▶ _WORK TO COMPLETE_
Two lines in the listing below mark the span: one contains "(∀ r, r < 32 → r" and one contains "let row (f : Nat". Reproduce both of them and everything between, exactly.

▶ _EXERCISE MATERIAL_
/-- INTERVAL_END: the fingerprints are compared at the leader. -/
def State.endInterval (s : State) (core slot : Nat) : State :=
  let lead := leaderOf core
  if !s.intervalReady core slot then s
  else
    let s := ((s.settleLead lead slot none).absorb lead slot).absorb (lead + 1) slot
    match s.coupleOf core slot with
    | none => s
    | some c =>
      if !c.missed && c.lead.crc == c.chk.crc then
        let s := s.releaseBuffer lead slot c.lead
        let asked := ((s.slot lead slot).preReq) <|> ((s.slot (lead + 1) slot).preReq)
        let on (x : Slot) : Slot := { x.offEnd with preReq := asked }
        let s := (s.modSlot lead slot on).modSlot (lead + 1) slot on
        s.modCouple core slot fun c =>
          { c with
            lead := .start (s.slot lead slot), chk := .start (s.slot (lead + 1) slot), missed := false, ending := false
            again := false }
      else if c.again then
        let off (x : Slot) : Slot := { x with coupled := false, wlog := [] }
        let s := (s.modSlot lead slot off).modSlot (lead + 1) slot off
        let s := { s with couples := s.couples.filter (!Couple.of core slot ·) }
        (s.killSlot lead slot 0).killSlot (lead + 1) slot 0
      else
        let s := (s.modSlot lead slot (·.rollTo c.lead.check)).modSlot (lead + 1) slot (·.rollTo c.chk.check)
        let s := s.modCouple core slot fun c =>
          { c with
            lead := .start (s.slot lead slot), chk := .start (s.slot (lead + 1) slot), replies := [], out := false
            missed := false, ending := false, again := true }
        { s with rollbacks := s.rollbacks + 1 }

def execIntervalEnd (core slot : Nat) (s : State) : Out := .next (s.endInterval core slot)

end Sys2Proof.Machine
end

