/-- SEQUENCER_ENTRY_RUN of a lane-by-lane instruction on registers (R353–R373): every lane of v[d] becomes the function of the
lanes of v[d], v[a] and v[b]; the entry is done; other registers and all of memory keep their values. VBCAST and VIDX fill every
lane from the scalar read at issue; VPERM picks lanes of v[a]; VCVT rounds by its mode and saturates, or rounds stochastically; VDEC
and VENC go through the decode table; VRAND is its fixed function; VIMASK compares intervals (R357–R370). VRED sum of the integer
types gives the sum of the lanes as integers modulo 2^64, and VEXTR the lane that its index names, or 0; VSORT and VKSEL with k ≤
VLEN give their entries in the order of R153, then fillers, and their count (R364, R365); the slot's wait for the scalar ends. -/
def Obligations.SequencerEntriesRun : Prop :=
  (∀ (i : Instr) (s : State) (core slot : Nat) (o : VOp) (f : Half → Half → Half → Half) (x y : Word) (rest : List SeqItem),
     lanewiseOf i = some (o, f) → EntryReady s core slot i x y rest → o.qa = 0 → o.qb = 0 → o.qd = 0 → o.t.ult 6#3 = true →
     ∃ t, exec (.sequencerEntryRun core slot) s = .next t ∧ (t.slot core slot).seq = rest ∧ SameMemory s t ∧
       (t.core core).vreg slot o.d.toNat = (List.range ((s.core core).vlen slot)).map (fun l =>
         f (((s.core core).vreg slot o.d.toNat).getD l 0) (((s.core core).vreg slot o.a.toNat).getD l 0)
           (((s.core core).vreg slot o.b.toNat).getD l 0)) ∧
       (∀ r, r < 32 → r ≠ o.d.toNat → (t.core core).vreg slot r = (s.core core).vreg slot r) ∧
       (t.slot core slot).s = (s.slot core slot).s) ∧
  (∀ (s : State) (core slot : Nat) (o : VOp) (x y : Word) (rest : List SeqItem) (op : Instr), EntryReady s core slot op x y rest →
     o.qa = 0 → o.qb = 0 → o.qd = 0 → o.t.ult 6#3 = true →
     (let n := (s.core core).vlen slot
      let A (l : Nat) : Half := ((s.core core).vreg slot o.a.toNat).getD l 0
      let B (l : Nat) : Half := ((s.core core).vreg slot o.b.toNat).getD l 0
      let code (a : Half) : Nat := (Sparse.get 0 (s.core core).dtab (a.toNat % 256)).toNat
      let row (f : Nat → Half) : Prop := ∃ t, exec (.sequencerEntryRun core slot) s = .next t ∧ SameMemory s t ∧
        (t.core core).vreg slot o.d.toNat = (List.range n).map f ∧ (t.slot core slot).seq = rest ∧
        (t.slot core slot).s = (s.slot core slot).s ∧
        ∀ r, r < 32 → r ≠ o.d.toNat → (t.core core).vreg slot r = (s.core core).vreg slot r
      (op = .vbcast o → row fun _ => typeBits o.t (x.extractLsb' 0 32)) ∧
      (op = .vidx o → row fun l => BitVec.ofNat 32 (x.toNat + l)) ∧
      (op = .vperm o → row fun l => if (B l).toNat < n then typeBits o.t (A (B l).toNat) else 0) ∧
      (∀ r, op = .vcvt r o → r ≠ 3 → ∃ f, row f ∧ ∀ l, l < n →
        (let src := o.b.extractLsb' 0 3
         let v := laneExact src (A l)
         let m := vcvtRnd r o.b
         (o.t = 0 → IntFrom v m (-(2 ^ 31)) (2 ^ 31 - 1) (f l).toInt) ∧ (o.t = 1 → IntFrom v m 0 (2 ^ 32 - 1) (f l).toNat) ∧
         (2 ≤ o.t.toNat → (o.t = 4 → src.toNat < 2 → ∀ q, ratOf v = some q → |q| ≤ 65504) →
           ∃ flags, NarrowsTo (typeFmt o.t) m v (f l).toNat flags))) ∧
      (op = .vcvt 3 o → row fun l => BitVec.ofNat 32 ((typeFmt o.t).stochastic (fp32.value (A l).toNat) (B l).toNat)) ∧
      (op = .vdec 0 o → row fun l => laneOf o.t (e8m10.value (code (A l)))) ∧
      (op = .vdec 1 o → row fun l => if (B l).toNat % 256 = 255 then laneOf o.t .nan
        else laneOf o.t ((e8m10.value (code (A l))).scale (((B l).toNat % 256 : Nat) - 127))) ∧
      (op = .venc o → row fun l => BitVec.ofNat 32 (if laneVal o.t (A l) = .nan then y.toNat % 256
        else enc8 (fun k => (Sparse.get 0 (s.core core).dtab k).toNat) (y.toNat % 256) (laneVal o.t (A l)))) ∧
      (op = .vrand o → row fun l =>
        let u := x ^^^ (y * 0x9E3779B97F4A7C15#64) ^^^ (BitVec.ofNat 64 l * 0xD1B54A32D192ED03#64)
        let a := u + 0x9E3779B97F4A7C15#64
        let b := (a ^^^ (a >>> 30)) * 0xBF58476D1CE4E5B9#64
        let c := (b ^^^ (b >>> 27)) * 0x94D049BB133111EB#64
        BitVec.ofNat 32 ((c ^^^ (c >>> 31)).toNat / 2 ^ 32)) ∧
      (op = .vimask o → row fun l =>
        if (A l).toNat % 65536 ≤ y.toNat % 65536 ∧ y.toNat / 65536 % 65536 ≤ (A l).toNat / 65536 then BitVec.allOnes 32 else 0) ∧
      ((s.slot core slot).st = .reply → (s.slot core slot).reply = none → (s.slot core slot).coupled = false →
        (let scalar (d : Reg) (v : Word) (t : State) : Prop := exec (.sequencerEntryRun core slot) s = .next t ∧ SameMemory s t ∧
           (t.slot core slot).seqReply = false ∧ (t.slot core slot).st = .ready ∧ (d ≠ 0 → (t.slot core slot).reg d = v)
         let even := o.a.toNat % 2 = 0 ∧ o.d.toNat % 2 = 0
         (op = .vred 0 o → o.t = 0 → ∃ t, scalar o.d (BitVec.ofInt 64 ((List.range n).map fun l => (A l).toInt).sum) t) ∧
         (op = .vred 0 o → o.t = 1 → ∃ t, scalar o.d (BitVec.ofNat 64 ((List.range n).map fun l => (A l).toNat).sum) t) ∧
         (op = .vextr o → o.t = 0 → ∃ t, scalar o.d (if y.toNat < n then BitVec.ofInt 64 (A y.toNat).toInt else 0) t) ∧
         (op = .vextr o → o.t ≠ 0 → ∃ t, scalar o.d (if y.toNat < n then (typeBits o.t (A y.toNat)).setWidth 64 else 0) t) ∧
         (∀ z, op = .vsort z o → even → ∃ t l, Ordered (z == 1) o.t ((s.core core).entries slot o.a.toNat) l ∧
           scalar o.b (BitVec.ofNat 64 l.length) t ∧
           (t.core core).entries slot o.d.toNat = l ++ List.replicate (n - l.length) (filler (z == 1) o.t)) ∧
         (∀ z, op = .vksel z o → even → min x.toNat 4096 ≤ n → ∃ t l,
           Ordered (z == 1) o.t ((s.core core).entries slot o.a.toNat ++ (s.core core).entries slot o.d.toNat) l ∧
           (let k := min (min x.toNat 4096) l.length
            scalar o.b (BitVec.ofNat 64 k) t ∧
            (t.core core).entries slot o.d.toNat = l.take k ++ List.replicate (n - k) (filler (z == 1) o.t)))))))

/-- SFU_REQUEST_SERVE (R152, R173, R374): the head request of a cluster's queue leaves it; its results are the function's, lane
by lane, in the register it names, unless the slot has been killed. The exact results of R152 for exp2, log2, rcp, rsqrt, tanh and
sin; a NaN gives the canonical NaN, and tanh never exceeds 1. -/
def Obligations.SpecialFunctionRequestsAreServed : Prop :=
  (∀ (s : State) (r : SfuReq) (rest : List SfuReq), r.slot < 16 →
    (s.cluster (clusterOf r.core)).sfu = r :: rest →
    (r.dead = true → ∃ t, exec (.sfuRequestServe (clusterOf r.core)) s = .next t ∧
      (t.cluster (clusterOf r.core)).sfu = rest ∧ t.cores = s.cores) ∧
    (r.dead = false → (s.slot r.core r.slot).gang = false → (s.slot r.core r.slot).svGroups = [] →
      (s.slot r.core r.slot).groups.Nodup → ((s.slot r.core r.slot).st = .saved → NoWaiters s) → r.d.qd = 0 → r.xs.length = (s.core r.core).vlen r.slot →
      ∃ t, exec (.sfuRequestServe (clusterOf r.core)) s = .next t ∧ (t.cluster (clusterOf r.core)).sfu = rest ∧
        (t.core r.core).vreg r.slot r.d.d.toNat = r.xs.map fun x => sfu x (r.d.b.extractLsb' 0 3))) ∧
  (let at' (x : Half) : Option Rat := ratOf (fp32.value x.toNat)
   (∀ x f, f.toNat < 6 → fp32.value x.toNat = .nan → sfu x f = 0x7FC00000) ∧
   (sfu 0x00000000 0 = 0x3F800000 ∧ sfu 0x80000000 0 = 0x3F800000 ∧ sfu 0xFF800000 0 = 0 ∧ sfu 0x7F800000 0 = 0x7F800000 ∧
     (∀ x (n : Int), at' x = some n → -149 ≤ n → n ≤ 127 → at' (sfu x 0) = some (2 ^ n)) ∧
     ∀ x q, at' x = some q → 128 ≤ q → sfu x 0 = 0x7F800000) ∧
   (sfu 0x3F800000 1 = 0 ∧ sfu 0x00000000 1 = 0xFF800000 ∧ sfu 0x80000000 1 = 0xFF800000 ∧ sfu 0x7F800000 1 = 0x7F800000 ∧
     sfu 0xFF800000 1 = 0x7FC00000 ∧ (∀ x q, at' x = some q → q < 0 → sfu x 1 = 0x7FC00000) ∧
     ∀ x (n : Int), at' x = some (2 ^ n) → at' (sfu x 1) = some n) ∧
   (sfu 0x00000000 2 = 0x7F800000 ∧ sfu 0x80000000 2 = 0xFF800000 ∧ sfu 0x7F800000 2 = 0 ∧ sfu 0xFF800000 2 = 0x80000000 ∧
     ∀ x (n : Int), at' x = some (2 ^ n) → -127 ≤ n → at' (sfu x 2) = some (2 ^ (-n))) ∧
   (sfu 0x00000000 3 = 0x7F800000 ∧ sfu 0x80000000 3 = 0xFF800000 ∧ sfu 0x7F800000 3 = 0 ∧ sfu 0xFF800000 3 = 0x7FC00000 ∧
     (∀ x q, at' x = some q → q < 0 → sfu x 3 = 0x7FC00000) ∧
     ∀ x (n : Int), at' x = some (4 ^ n) → at' (sfu x 3) = some (2 ^ (-n))) ∧
   (sfu 0x00000000 4 = 0 ∧ sfu 0x80000000 4 = 0x80000000 ∧ sfu 0x7F800000 4 = 0x3F800000 ∧ sfu 0xFF800000 4 = 0xBF800000 ∧
     ∀ x, fp32.value x.toNat ≠ .nan → (sfu x 4).toNat % 2 ^ 31 ≤ 0x3F800000) ∧
   (sfu 0x00000000 5 = 0 ∧ sfu 0x80000000 5 = 0x80000000 ∧ sfu 0x7F800000 5 = 0x7FC00000 ∧ sfu 0xFF800000 5 = 0x7FC00000))

/-! ## Engines (R164–R172, R289–R292, R321–R324, R332) -/

/-- EPUSH (R164, R291): the block's offset is checked SEG, ALN, SYS; a matrix block of legal fields enters the slot's input
queue of the matrix engine, and a local copy within the partition that of the copy engine, in the core's order of copies. -/
def Obligations.CommandsEnterTheirQueue : Prop :=
  ∀ (s : State) (a : Reg) (g : PredIx), SlotOk s → s.guard g = true →
    (let o := uns s a
     (∀ i ∈ [Instr.epushMat a g, Instr.epushCopy a g],
       (0x7FFFF < o ∨ s.lmend s.curCore s.cur ≤ o → exec i s = .next (s.stop (.trap clsSeg o))) ∧
       (o ≤ 0x7FFFF → o < s.lmend s.curCore s.cur → o % 64 ≠ 0 → exec i s = .next (s.stop (.trap clsAln o))) ∧
       (o ≤ 0x7FFFF → o < s.lmend s.curCore s.cur → o % 64 = 0 → o < 0x9000 → exec i s = .next (s.stop (.trap clsSys o)))) ∧
     (∀ off, o ≤ 0x7FFFF → o < s.lmend s.curCore s.cur → o % 64 = 0 → 0x9000 ≤ o →
       s.place s.cur.launch s.curCore o = some off → s.poisonedAt (.lm s.curCore off) 64 = false → StoresIn s →
       s.cur.coupled = false →
       (let block := s.here.lm.rdBytes off 64
        (∀ (ra rb acc z k kind : Nat) (tag : BitVec 32), ra < 8 → rb < 8 → acc < 4 → z < 2 → ra ≠ rb → k % 32 = 0 → 32 ≤ k →
          k ≤ 2 ^ 24 → (kind = 0 ∨ kind = 3) →
          block = bytesOfWords [ra + rb * 8 + acc * 64 + z * 256 + k * 2 ^ 32, 0, 0, 0, 0, 0, 0, kind + tag.toNat * 2 ^ 32] →
          s.cur.matQ.length < 2 →
          exec (.epushMat a g) s = .next (served (s.modCur fun x => { x with
            matQ := x.matQ ++ [⟨s.cur.launch.getD 0, s.cc, k, z == 1, acc, ra, rb, false, 0, [], [], false,
              ⟨kind, tag, 0, 0, 0, false, none, 0, 0⟩⟩] }))) ∧
        (∀ (src dst rows rowBytes sstride dstride kind : Nat) (tag : BitVec 32), 1 ≤ rows → rows < 2 ^ 16 → 1 ≤ rowBytes →
          rowBytes ≤ 2 ^ 24 → sstride < 2 ^ 31 → dstride < 2 ^ 31 → (kind = 0 ∨ kind = 3) → 0x9000 ≤ src → 0x9000 ≤ dst →
          s.lmend s.curCore s.cur ≤ 0x80000 → src + (rows - 1) * sstride + rowBytes ≤ s.lmend s.curCore s.cur →
          dst + (rows - 1) * dstride + rowBytes ≤ s.lmend s.curCore s.cur →
          block = bytesOfWords [src, dst, rowBytes + rows * 2 ^ 32 + 2 ^ 56 + 2 ^ 60, sstride + dstride * 2 ^ 32, 0, 0, 0,
            kind + tag.toNat * 2 ^ 32] →
          s.cur.copyQ.length < 2 →
          ∃ t, exec (.epushCopy a g) s = .next t ∧ t.here.copyOrd = s.here.copyOrd ++ [s.curSlot] ∧ SameMemory s t ∧
            SameStrand s t ∧ t.cur.copyQ = s.cur.copyQ ++ [⟨s.cur.launch.getD 0, 1, src, 1, dst, rows, rowBytes, sstride, dstride,
              0, 0, 0, false, ⟨kind, tag, 0, 0, 0, false, none, 0, 0⟩⟩]))))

▶ _ANSWER BELOW_
       (∀ r, r < 32 → r ≠ o.d.toNat → (t.core core).vreg slot r = (s.core core).vreg slot r) ∧
       (t.slot core slot).s = (s.slot core slot).s) ∧
  (∀ (s : State) (core slot : Nat) (o : VOp) (x y : Word) (rest : List SeqItem) (op : Instr), EntryReady s core slot op x y rest →
     o.qa = 0 → o.qb = 0 → o.qd = 0 → o.t.ult 6#3 = true →
     (let n := (s.core core).vlen slot
      let A (l : Nat) : Half := ((s.core core).vreg slot o.a.toNat).getD l 0
      let B (l : Nat) : Half := ((s.core core).vreg slot o.b.toNat).getD l 0
      let code (a : Half) : Nat := (Sparse.get 0 (s.core core).dtab (a.toNat % 256)).toNat
      let row (f : Nat → Half) : Prop := ∃ t, exec (.sequencerEntryRun core slot) s = .next t ∧ SameMemory s t ∧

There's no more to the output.